In the years to come when you look back on the COVID-19 pandemic, what will you remember most? While it may seem trivial to most, for a family that spends most of our evenings and weekends watching, attending or participating in sporting events, I will remember how things I took for granted since I was a youngster — March Madness, trips to Cincinnati to watch the Redlegs, and September football in the Horseshoe — can, in fact, be brought to a screeching halt.
In the scope of things, missing out on sporting events pales in comparison to losing a loved one to COVID-19. Fortunately, my family and I have remained relatively healthy during the pandemic, which has allowed us to make the most of a year for the ages.
Thanks to the dedication of the Buckeye Valley Summer Baseball League, the Ostrander Summer Ball Association, and the Bellepoint Youth Athletic Association, when I look back at 2020, I’m certain there will always be one thing that puts a smile on my face — the memories made helping coach my son’s coach pitch teams.
Even though he had to wait a few extra months this year to take part in America’s pastime, something he has done since he was 4, the memories and friends he made this summer and early fall certainly had a positive impact on his life, even if he is too young to realize it yet.
While it was a blessing to see him have fun and excel at something he loves when it appeared the pandemic would wipe out all youth sports this year, as a parent, I’m thankful that at such a young age he was able to experience some of the life lessons sports help teach our youth.

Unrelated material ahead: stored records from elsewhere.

/-- R211: a busy core accepts nothing but `read_status`, which changes no state. -/
def Obligations.BusyCoreAcceptsOnlyReadStatus : Prop :=
  ∀ (op : HostOp) (s : State), ¬s.Idle →
    (op ≠ .readStatus → hostOp op s = (.refused, s)) ∧
    hostOp .readStatus s = (.status s.status.word s.fr, s) ∧
    ∀ (b : Bench) (n : Nat), b.at n = some s →
      b.apply (.clone n) = (.refused, b) ∧ b.apply (.discard n) = (.refused, b)

/-- What the host can write (48_run_protocol.md section 1): never IP, M, FR or the STATE and FAULT_CODE of STATUS; RB by
`force_rb` alone; IQ by appending, OQ by removing its front; and a refused operation changes nothing. And what the operations
that inspect an idle core return, changing nothing (sections 1 and 3): `is_done`, `read_regs`, `peek_queues`, `read_status` and
`read_mem`, which is refused for a negative address under `NEG_ADDR_POLICY = fault`. -/
def Obligations.HostWritesOnlyWhatItMay : Prop :=
  (∀ (op : HostOp) (s t : State) (r : HostReply), hostOp op s = (r, t) →
    t.cfg = s.cfg ∧ t.ip = s.ip ∧ t.mem = s.mem ∧ t.fr = s.fr ∧
    t.status.state = s.status.state ∧ t.status.faultCode = s.status.faultCode ∧
    t.status.lastExit = s.status.lastExit ∧
    (t.rb = s.rb ∨ op = .forceRb t.rb) ∧
    (t.iq = s.iq ∨ ∃ v, op = .pushInput v ∧ t.iq = s.iq ++ [v]) ∧
    (t.oq = s.oq ∨ ∃ v, op = .popOutput ∧ s.oq = v :: t.oq ∧ r = .popped (some v)) ∧
    (r = .refused → t = s)) ∧
  ∀ s : State, s.Idle →
    hostOp .isDone s = (.done (decide (s.ip < 0)), s) ∧
    hostOp .readRegs s = (.regs s.ip s.rb, s) ∧
    hostOp .peekQueues s = (.queues s.iq s.oq, s) ∧
    hostOp .readStatus s = (.status s.status.word s.fr, s) ∧
    (∀ a, s.cfg.IsWord a → 0 ≤ a ∨ s.cfg.negAddrPolicy = .map →
      hostOp (.readMem a) s = (.word (s.mem.read a), s)) ∧
    ∀ a, a < 0 → s.cfg.negAddrPolicy = .fault → hostOp (.readMem a) s = (.refused, s)

/-- R214, and `push_input` (48_run_protocol.md section 1), in every STATE. -/
def Obligations.PushInputAppendsAndPopOutputTakesTheOldest : Prop :=
  ∀ s : State, s.Idle →
    (∀ v, s.cfg.IsWord v → (∀ cap, s.cfg.iqCapacity = some cap → s.iq.length < cap) →
      hostOp (.pushInput v) s = (.ok, { s with iq := s.iq ++ [v] })) ∧
    (∀ v cap, s.cfg.iqCapacity = some cap → cap ≤ s.iq.length → hostOp (.pushInput v) s = (.refused, s)) ∧
    (s.oq = [] → hostOp .popOutput s = (.popped none, s)) ∧
    (∀ v rest, s.oq = v :: rest → hostOp .popOutput s = (.popped (some v), { s with oq := rest }))

/-- Both queues are first-in first-out on the core's side (42_io.md section 2). -/
def Obligations.CoreTakesTheOldestInputAndAppendsOutputs : Prop :=
  ∀ s t : State, s.cfg.Valid → coreStep s = .next t →
    (t.iq = s.iq ∨ ∃ x, s.iq = x :: t.iq ∧ ∃ m1 m2 m3, decodeAtIp s = .ok (.readInput m1 m2 m3)) ∧
    (t.oq = s.oq ∨ ∃ m1 m2 m3, decodeAtIp s = .ok (.writeOutput m1 m2 m3) ∧ t.oq = s.oq ++ [s.operand m1 1])

/-- R43: instances share nothing: an event leaves every instance it does not act on as it was, and a clone is a new instance
equal to its original, component by component. -/
def Obligations.InstancesShareNothing : Prop :=
  (∀ (b : Bench) (e : BenchEvent) (n : Nat) (s : State), b.at n = some s → e.target ≠ some n →
    (b.apply e).2.at n = some s) ∧
  (∀ (b : Bench) (n : Nat) (s : State), b.at n = some s → s.Idle →
    (b.apply (.clone n)).1 = .newInstance b.length ∧ (b.apply (.clone n)).2.at b.length = some s ∧
    b.at b.length = none)
end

For instance, this was the first season where the score was kept, which meant he got his first taste of friendly competition. While no parent likes to see their kid upset after a loss — I could see he was visibly upset as he’s a competitive kid — it’s good for him to experience that feeling as I’m a firm believer that failure, or in this case defeat, breeds success.
While his summer and fall teams were fortunate to finish a combined 18-4-1, I was proud of the way my son and his team responded after each loss. In fact, I noticed as the competition got tougher, I found my son wanting to go to the closest ball diamond almost every other night to practice hitting and fielding grounders.
Another life lesson I hope he took away from his time on the field this year is that girls can compete right alongside boys. Some 30-plus years ago when I was playing coach pitch baseball, boys were conditioned to think girls couldn’t compete with them. Society, however, woke up and realized when given the chance, girls can compete and even outperform boys in athletic competitions.
Case in point, my son’s teams this year were successful not because of the boys, but because of a talented group of girls who outhit and outran a majority of the boys throughout the season. The great thing about it was it didn’t matter to any of the boys as they cheered, celebrated, and laughed with all the girls on the team.
Looking back at this dynamic in particular, I can’t help but to think of a line from one of the great baseball movies of all-time, “The Sandlot,” in which Hamilton “Ham” Porter (aka “The Great Hambino”) insults a player on the other team by saying, “You play ball like a girl!”
Fast forward 27 years since the movie was released and it’s safe to say that line would never have been uttered by anyone facing my son’s teams this year as the girls brought the power and speed game after game.
As for myself, I had the privilege of helping coach both my son’s Ostrander and Bellepoint teams this summer and fall. Watching him field grounders and make great catches at first base, and drive in runs with big hits at the plate, is a feeling this veteran journalist can’t even describe in words.
Earlier this month, everything came to fruition when my son’s fall ball team won the tournament title. Seeing the big smile on his face when he received his first-place trophy is a memory I will never forget for as long as I live.
After having a few weeks to look back on the summer and fall baseball leagues, it’s not lost on me the fact my family is lucky to call Delaware County home. When some leagues decided it would be too challenging to try to make a summer season work during the pandemic, the Buckeye Valley Summer Baseball League took the necessary precautions and got the season in, as did the Bellepoint Youth Athletic Association when it came to the fall league.
Also, I can’t say enough about the great coaches here in the county who took time to help my son and all the other kids on his team learn how to play the great game of baseball. As most parents know, getting your kid to listen to your advice is easier said than done, but my son was eager to listen and learn from his other coaches.